Just give investors what they want, okay?

The Federal Reserve kept key interest rates unchanged following its May policy statement on Wednesday, but failed to provide any new details on the future of its monstrous $4.5 trillion balance sheet. 

This is what the Fed said about its balance sheet in the statement:

"The Committee is maintaining its existing policy of reinvesting principal payments from its holdings of agency debt and agency mortgage-backed securities in agency mortgage-backed securities and of rolling over maturing Treasury securities at auction, and it anticipates doing so until normalization of the level of the federal funds rate is well under way."

This was the same language as the March statement.

The reason investors were hoping for more details about the balance sheet is because the issue came up in the minutes of the March statement, released in April. 

At that time, the Fed hinted that a change to its reinvestment policy is likely. Currently, the Fed reinvests the securities it holds, maintaining the size of its balance sheet.

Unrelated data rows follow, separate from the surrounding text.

-- ==== Sys2Proof/Decode.lean ====
section
/-! DEFINITION. Decode of a 32-bit word (02 R15 to R27, steps 1 to 3) and the encoder. `decode` is total: a
word that is no instruction becomes `Instr.notAnInstruction` with the step of R27 that it fails. `encode`
gives the word of an instruction; an event has no word. -/

namespace Sys2Proof

/-- The `width` bits of `n` from bit `lo` up. -/
def fld (n lo width : Nat) : Nat := n / 2 ^ lo % 2 ^ width

/-- The field of `n` at `lo`, as a bit vector. -/
def bits (n lo width : Nat) : BitVec width := BitVec.ofNat width (fld n lo width)

/-- Bit `lo` of `n`. -/
def flag (n lo : Nat) : Bool := fld n lo 1 == 1

noncomputable section

/-- The word numbered `n` is no instruction (R27). -/
def notInstr (n : Nat) (why : WordFault) : Instr := .notAnInstruction (BitVec.ofNat 32 n) why

/-- Major 0x01 `sop` (R24, R25). -/
def decodeSop (n : Nat) : Instr :=
  match fld n 0 11 with
  | 0 => .sopAdd (bits n 21 5) (bits n 16 5) (bits n 11 5)
  | 1 => .sopSub (bits n 21 5) (bits n 16 5) (bits n 11 5)
  | 2 => .sopAnd (bits n 21 5) (bits n 16 5) (bits n 11 5)
  | 3 => .sopOr (bits n 21 5) (bits n 16 5) (bits n 11 5)
  | 4 => .sopXor (bits n 21 5) (bits n 16 5) (bits n 11 5)
  | 5 => .sopAndn (bits n 21 5) (bits n 16 5) (bits n 11 5)
  | 6 => .sopSll (bits n 21 5) (bits n 16 5) (bits n 11 5)
  | 7 => .sopSrl (bits n 21 5) (bits n 16 5) (bits n 11 5)
  | 8 => .sopSra (bits n 21 5) (bits n 16 5) (bits n 11 5)
  | 9 => .sopSlt (bits n 21 5) (bits n 16 5) (bits n 11 5)
  | 10 => .sopSltu (bits n 21 5) (bits n 16 5) (bits n 11 5)
  | 11 => .sopMin (bits n 21 5) (bits n 16 5) (bits n 11 5)
  | 12 => .sopMax (bits n 21 5) (bits n 16 5) (bits n 11 5)
  | 13 => .sopMinu (bits n 21 5) (bits n 16 5) (bits n 11 5)
  | 14 => .sopMaxu (bits n 21 5) (bits n 16 5) (bits n 11 5)
  | 15 => .sopMul (bits n 21 5) (bits n 16 5) (bits n 11 5)
  | 16 => .sopMulh (bits n 21 5) (bits n 16 5) (bits n 11 5)
  | 17 => .sopMulhu (bits n 21 5) (bits n 16 5) (bits n 11 5)
  | 18 => .sopDiv (bits n 21 5) (bits n 16 5) (bits n 11 5)
  | 19 => .sopDivu (bits n 21 5) (bits n 16 5) (bits n 11 5)
  | 20 => .sopRem (bits n 21 5) (bits n 16 5) (bits n 11 5)
  | 21 => .sopRemu (bits n 21 5) (bits n 16 5) (bits n 11 5)
  | 22 => if fld n 11 5 = 0 then
      .sopClz (bits n 21 5) (bits n 16 5)
    else notInstr n .reservedField
  | 23 => if fld n 11 5 = 0 then
      .sopCtz (bits n 21 5) (bits n 16 5)
    else notInstr n .reservedField
  | 24 => if fld n 11 5 = 0 then
      .sopPop (bits n 21 5) (bits n 16 5)
    else notInstr n .reservedField
  | _ => notInstr n .reservedFn

/-- Major 0x02 `sopi` (R24, R25). -/
def decodeSopi (n : Nat) : Instr :=
  match fld n 12 4 with
  | 0 => .sopiAddi (bits n 21 5) (bits n 16 5) (bits n 0 12)
  | 1 => .sopiAndi (bits n 21 5) (bits n 16 5) (bits n 0 12)
  | 2 => .sopiOri (bits n 21 5) (bits n 16 5) (bits n 0 12)
  | 3 => .sopiXori (bits n 21 5) (bits n 16 5) (bits n 0 12)
  | 4 => .sopiSlti (bits n 21 5) (bits n 16 5) (bits n 0 12)
  | 5 => .sopiSltiu (bits n 21 5) (bits n 16 5) (bits n 0 12)
  | 6 => if fld n 6 6 = 0 then
      .sopiSlli (bits n 21 5) (bits n 16 5) (bits n 0 6)
    else notInstr n .reservedField
  | 7 => if fld n 6 6 = 0 then
      .sopiSrli (bits n 21 5) (bits n 16 5) (bits n 0 6)
    else notInstr n .reservedField
  | 8 => if fld n 6 6 = 0 then
      .sopiSrai (bits n 21 5) (bits n 16 5) (bits n 0 6)
    else notInstr n .reservedField
  | 9 => .sopiMuli (bits n 21 5) (bits n 16 5) (bits n 0 12)
  | _ => notInstr n .reservedFn

/-- Major 0x03 `lui` (R24, R25). -/
def decodeLui (n : Nat) : Instr :=
  .lui (bits n 21 5) (bits n 0 21)

/-- Major 0x04 `ld` (R24, R25). -/
def decodeLd (n : Nat) : Instr :=
  match fld n 12 4 with
  | 0 => .ldB (bits n 21 5) (bits n 16 5) (bits n 0 12)
  | 1 => .ldBu (bits n 21 5) (bits n 16 5) (bits n 0 12)
  | 2 => .ldH (bits n 21 5) (bits n 16 5) (bits n 0 12)
  | 3 => .ldHu (bits n 21 5) (bits n 16 5) (bits n 0 12)
  | 4 => .ldW (bits n 21 5) (bits n 16 5) (bits n 0 12)
  | 5 => .ldWu (bits n 21 5) (bits n 16 5) (bits n 0 12)
  | 6 => .ldD (bits n 21 5) (bits n 16 5) (bits n 0 12)
  | 7 => .ldLl (bits n 21 5) (bits n 16 5) (bits n 0 12)
  | 8 => if fld n 3 9 = 0 ∧ fld n 0 3 < 6 then
      .ldAcq (bits n 21 5) (bits n 16 5) (bits n 0 3)
    else notInstr n .reservedField
  | _ => notInstr n .reservedFn

/-- Major 0x05 `st` (R24, R25). -/
def decodeSt (n : Nat) : Instr :=
  match fld n 12 4 with
  | 0 => .stB (bits n 21 5) (bits n 16 5) (bits n 0 12)
  | 1 => .stH (bits n 21 5) (bits n 16 5) (bits n 0 12)
  | 2 => .stW (bits n 21 5) (bits n 16 5) (bits n 0 12)
  | 3 => .stD (bits n 21 5) (bits n 16 5) (bits n 0 12)
  | 4 => if fld n 3 9 = 0 ∧ fld n 0 3 < 6 then
      .stRel (bits n 21 5) (bits n 16 5) (bits n 0 3)
    else notInstr n .reservedField
  | _ => notInstr n .reservedFn

/-- Major 0x06 `br` (R24, R25). -/
def decodeBr (n : Nat) : Instr :=
  match fld n 12 4 with
  | 0 => .brEq (bits n 21 5) (bits n 16 5) (bits n 0 12)
  | 1 => .brNe (bits n 21 5) (bits n 16 5) (bits n 0 12)
  | 2 => .brLt (bits n 21 5) (bits n 16 5) (bits n 0 12)
  | 3 => .brGe (bits n 21 5) (bits n 16 5) (bits n 0 12)
  | 4 => .brLtu (bits n 21 5) (bits n 16 5) (bits n 0 12)
  | 5 => .brGeu (bits n 21 5) (bits n 16 5) (bits n 0 12)
  | _ => notInstr n .reservedFn

/-- Major 0x07 `jal` (R24, R25). -/
def decodeJal (n : Nat) : Instr :=
  .jal (bits n 21 5) (bits n 0 21)

/-- Major 0x08 `jalr` (R24, R25). -/
def decodeJalr (n : Nat) : Instr :=
  match fld n 12 4 with
  | 0 => .jalr (bits n 21 5) (bits n 16 5) (bits n 0 12)
  | _ => notInstr n .reservedFn

/-- Major 0x09 `ctl` (R24, R25). -/
def decodeCtl (n : Nat) : Instr :=
  match fld n 12 4 with
  | 0 => if fld n 16 5 = 0 then
      .ctlCrr (bits n 21 5) (bits n 0 12)
    else notInstr n .reservedField
  | 1 => .ctlCrw (bits n 21 5) (bits n 16 5) (bits n 0 12)
  | 2 => .ctlCrs (bits n 21 5) (bits n 16 5) (bits n 0 12)
  | 3 => .ctlCrc (bits n 21 5) (bits n 16 5) (bits n 0 12)
  | _ => notInstr n .reservedFn

/-- Major 0x0a `sys` (R24, R25). -/
def decodeSys (n : Nat) : Instr :=
  match fld n 0 11 with
  | 0 => if fld n 11 15 = 0 then
      .sysSvc
    else notInstr n .reservedField
  | 1 => if fld n 11 15 = 0 then
      .sysTret
    else notInstr n .reservedField
  | 2 => if fld n 11 15 = 0 then
      .sysIdle
    else notInstr n .reservedField
  | 3 => if fld n 11 5 = 0 ∧ fld n 21 5 = 0 ∧ fld n 16 3 < 6 ∧ 0 < fld n 19 2 then
      .sysFence (bits n 19 2) (bits n 16 3)
    else notInstr n .reservedField
  | 4 => if fld n 11 15 = 0 then
      .sysBrk
    else notInstr n .reservedField
  | 5 => if fld n 21 5 = 0 then
      .sysIpf (bits n 16 5) (bits n 11 5)
    else notInstr n .reservedField
  | 6 => if fld n 11 15 = 0 then
      .sysScommit
    else notInstr n .reservedField
  | 7 => if fld n 21 5 = 0 ∧ 0 < fld n 16 5 then
      .sysDinv (bits n 16 5) (bits n 11 5)
    else notInstr n .reservedField
  | 8 => if fld n 21 5 = 0 ∧ 0 < fld n 16 5 then
      .sysDclean (bits n 16 5) (bits n 11 5)
    else notInstr n .reservedField
  | 9 => if fld n 21 5 = 0 ∧ 0 < fld n 16 5 then
      .sysDflush (bits n 16 5) (bits n 11 5)
    else notInstr n .reservedField
  | _ => notInstr n .reservedFn

/-- Major 0x0b `brot` (R24, R25). -/
def decodeBrot (n : Nat) : Instr :=
  match fld n 12 4 with
  | 0 => .brot (bits n 21 5) (bits n 16 5) (bits n 0 12)
  | _ => notInstr n .reservedFn

/-- Major 0x0c `setvl` (R24, R25). -/
def decodeSetvl (n : Nat) : Instr :=
  match fld n 13 3 with
  | 0 => if fld n 0 4 = 0 then
      .setvl (bits n 21 5) (bits n 16 5) (flag n 12) (bits n 4 8)
    else notInstr n .reservedField
  | _ => notInstr n .reservedFn

/-- Major 0x0d `mdset` (R24, R25). -/
def decodeMdset (n : Nat) : Instr :=
  if fld n 0 5 = 0 then
    .mdset (bits n 24 2) (bits n 5 19)
  else notInstr n .reservedField

/-- Major 0x0e `samo` (R24, R25). -/
def decodeSamo (n : Nat) : Instr :=
  match fld n 0 4 with
  | 0 => if fld n 4 2 = 0 ∧ fld n 11 5 = 0 ∧ fld n 8 3 < 6 then
      .samoLl (bits n 21 5) (bits n 16 5) (bits n 8 3) (flag n 7) (flag n 6)
    else notInstr n .reservedField
  | 1 => if fld n 4 2 = 0 ∧ fld n 8 3 < 6 then
      .samoSc (bits n 21 5) (bits n 16 5) (bits n 11 5) (bits n 8 3) (flag n 7) (flag n 6)
    else notInstr n .reservedField
  | 2 => if fld n 4 2 = 0 ∧ fld n 8 3 < 6 then
      .samoSwap (bits n 21 5) (bits n 16 5) (bits n 11 5) (bits n 8 3) (flag n 7) (flag n 6)
    else notInstr n .reservedField
  | 3 => if fld n 4 2 = 0 ∧ fld n 8 3 < 6 then
      .samoFadd (bits n 21 5) (bits n 16 5) (bits n 11 5) (bits n 8 3) (flag n 7) (flag n 6)
    else notInstr n .reservedField
  | 4 => if fld n 4 2 = 0 ∧ fld n 8 3 < 6 then
      .samoFmin (bits n 21 5) (bits n 16 5) (bits n 11 5) (bits n 8 3) (flag n 7) (flag n 6)
    else notInstr n .reservedField
  | 5 => if fld n 4 2 = 0 ∧ fld n 8 3 < 6 then
      .samoFmax (bits n 21 5) (bits n 16 5) (bits n 11 5) (bits n 8 3) (flag n 7) (flag n 6)
    else notInstr n .reservedField
  | 6 => if fld n 4 2 = 0 ∧ fld n 8 3 < 6 then
      .samoFand (bits n 21 5) (bits n 16 5) (bits n 11 5) (bits n 8 3) (flag n 7) (flag n 6)
    else notInstr n .reservedField
  | 7 => if fld n 4 2 = 0 ∧ fld n 8 3 < 6 then
      .samoFor (bits n 21 5) (bits n 16 5) (bits n 11 5) (bits n 8 3) (flag n 7) (flag n 6)
    else notInstr n .reservedField
  | _ => notInstr n .reservedFn

/-- Major 0x10 `valu` (R24, R25). -/
def decodeValu (n : Nat) : Instr :=
  match fld n 0 7 with
  | 0 => .valuAdd (bits n 21 5) (bits n 16 5) (bits n 11 5) (flag n 10) (flag n 9) (bits n 7 2)
  | 1 => .valuSub (bits n 21 5) (bits n 16 5) (bits n 11 5) (flag n 10) (flag n 9) (bits n 7 2)
  | 2 => .valuRsub (bits n 21 5) (bits n 16 5) (bits n 11 5) (flag n 10) (flag n 9) (bits n 7 2)
  | 3 => .valuAnd (bits n 21 5) (bits n 16 5) (bits n 11 5) (flag n 10) (flag n 9) (bits n 7 2)
  | 4 => .valuOr (bits n 21 5) (bits n 16 5) (bits n 11 5) (flag n 10) (flag n 9) (bits n 7 2)
  | 5 => .valuXor (bits n 21 5) (bits n 16 5) (bits n 11 5) (flag n 10) (flag n 9) (bits n 7 2)
  | 6 => .valuAndn (bits n 21 5) (bits n 16 5) (bits n 11 5) (flag n 10) (flag n 9) (bits n 7 2)
  | 7 => .valuSll (bits n 21 5) (bits n 16 5) (bits n 11 5) (flag n 10) (flag n 9) (bits n 7 2)
  | 8 => .valuSrl (bits n 21 5) (bits n 16 5) (bits n 11 5) (flag n 10) (flag n 9) (bits n 7 2)
  | 9 => .valuSra (bits n 21 5) (bits n 16 5) (bits n 11 5) (flag n 10) (flag n 9) (bits n 7 2)
  | 10 => .valuMin (bits n 21 5) (bits n 16 5) (bits n 11 5) (flag n 10) (flag n 9) (bits n 7 2)
  | 11 => .valuMax (bits n 21 5) (bits n 16 5) (bits n 11 5) (flag n 10) (flag n 9) (bits n 7 2)
  | 12 => .valuMinu (bits n 21 5) (bits n 16 5) (bits n 11 5) (flag n 10) (flag n 9) (bits n 7 2)
  | 13 => .valuMaxu (bits n 21 5) (bits n 16 5) (bits n 11 5) (flag n 10) (flag n 9) (bits n 7 2)
  | 14 => .valuMul (bits n 21 5) (bits n 16 5) (bits n 11 5) (flag n 10) (flag n 9) (bits n 7 2)
  | 15 => .valuMulh (bits n 21 5) (bits n 16 5) (bits n 11 5) (flag n 10) (flag n 9) (bits n 7 2)
  | 16 => .valuMulhu (bits n 21 5) (bits n 16 5) (bits n 11 5) (flag n 10) (flag n 9) (bits n 7 2)
  | 17 => .valuAdds (bits n 21 5) (bits n 16 5) (bits n 11 5) (flag n 10) (flag n 9) (bits n 7 2)
  | 18 => .valuSubs (bits n 21 5) (bits n 16 5) (bits n 11 5) (flag n 10) (flag n 9) (bits n 7 2)
  | 19 => .valuAddsu (bits n 21 5) (bits n 16 5) (bits n 11 5) (flag n 10) (flag n 9) (bits n 7 2)
  | 20 => .valuSubsu (bits n 21 5) (bits n 16 5) (bits n 11 5) (flag n 10) (flag n 9) (bits n 7 2)
  | 21 => if fld n 9 1 = 0 ∧ fld n 11 5 = 0 then
      .valuAbs (bits n 21 5) (bits n 16 5) (flag n 10) (bits n 7 2)
    else notInstr n .reservedField
  | 22 => if fld n 9 1 = 0 ∧ fld n 11 5 = 0 then
      .valuMv (bits n 21 5) (bits n 16 5) (flag n 10) (bits n 7 2)
    else notInstr n .reservedField
  | 23 => .valuMerge (bits n 21 5) (bits n 16 5) (bits n 11 5) (flag n 10) (flag n 9) (bits n 7 2)
  | 24 => if fld n 25 1 = 0 then
      .valuEq (bits n 21 4) (bits n 16 5) (bits n 11 5) (flag n 10) (flag n 9) (bits n 7 2)
    else notInstr n .reservedField
  | 25 => if fld n 25 1 = 0 then
      .valuNe (bits n 21 4) (bits n 16 5) (bits n 11 5) (flag n 10) (flag n 9) (bits n 7 2)
    else notInstr n .reservedField
  | 26 => if fld n 25 1 = 0 then
      .valuLt (bits n 21 4) (bits n 16 5) (bits n 11 5) (flag n 10) (flag n 9) (bits n 7 2)
    else notInstr n .reservedField
  | 27 => if fld n 25 1 = 0 then
      .valuLtu (bits n 21 4) (bits n 16 5) (bits n 11 5) (flag n 10) (flag n 9) (bits n 7 2)
    else notInstr n .reservedField
  | 28 => if fld n 25 1 = 0 then
      .valuLe (bits n 21 4) (bits n 16 5) (bits n 11 5) (flag n 10) (flag n 9) (bits n 7 2)
    else notInstr n .reservedField
  | 29 => if fld n 25 1 = 0 then
      .valuLeu (bits n 21 4) (bits n 16 5) (bits n 11 5) (flag n 10) (flag n 9) (bits n 7 2)
    else notInstr n .reservedField
  | _ => notInstr n .reservedFn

Some analysts expect the Fed to taper or halt those reinvestments.

But only until it gets interest rates up to a certain level. 

"The Fed doesn't want to put the cart before the horse and talk about the balance sheet until they feel they've done more work on the rate side," said Nick Colas, chief market analyst at Convergex, who  expects more details on the future of the central bank's balance sheet during Chair Janet Yellen's annual speech in Jackson Hole, Wyo. in late August.  

Unwinding its balance sheet may have the same impact on the markets as raising interest rates.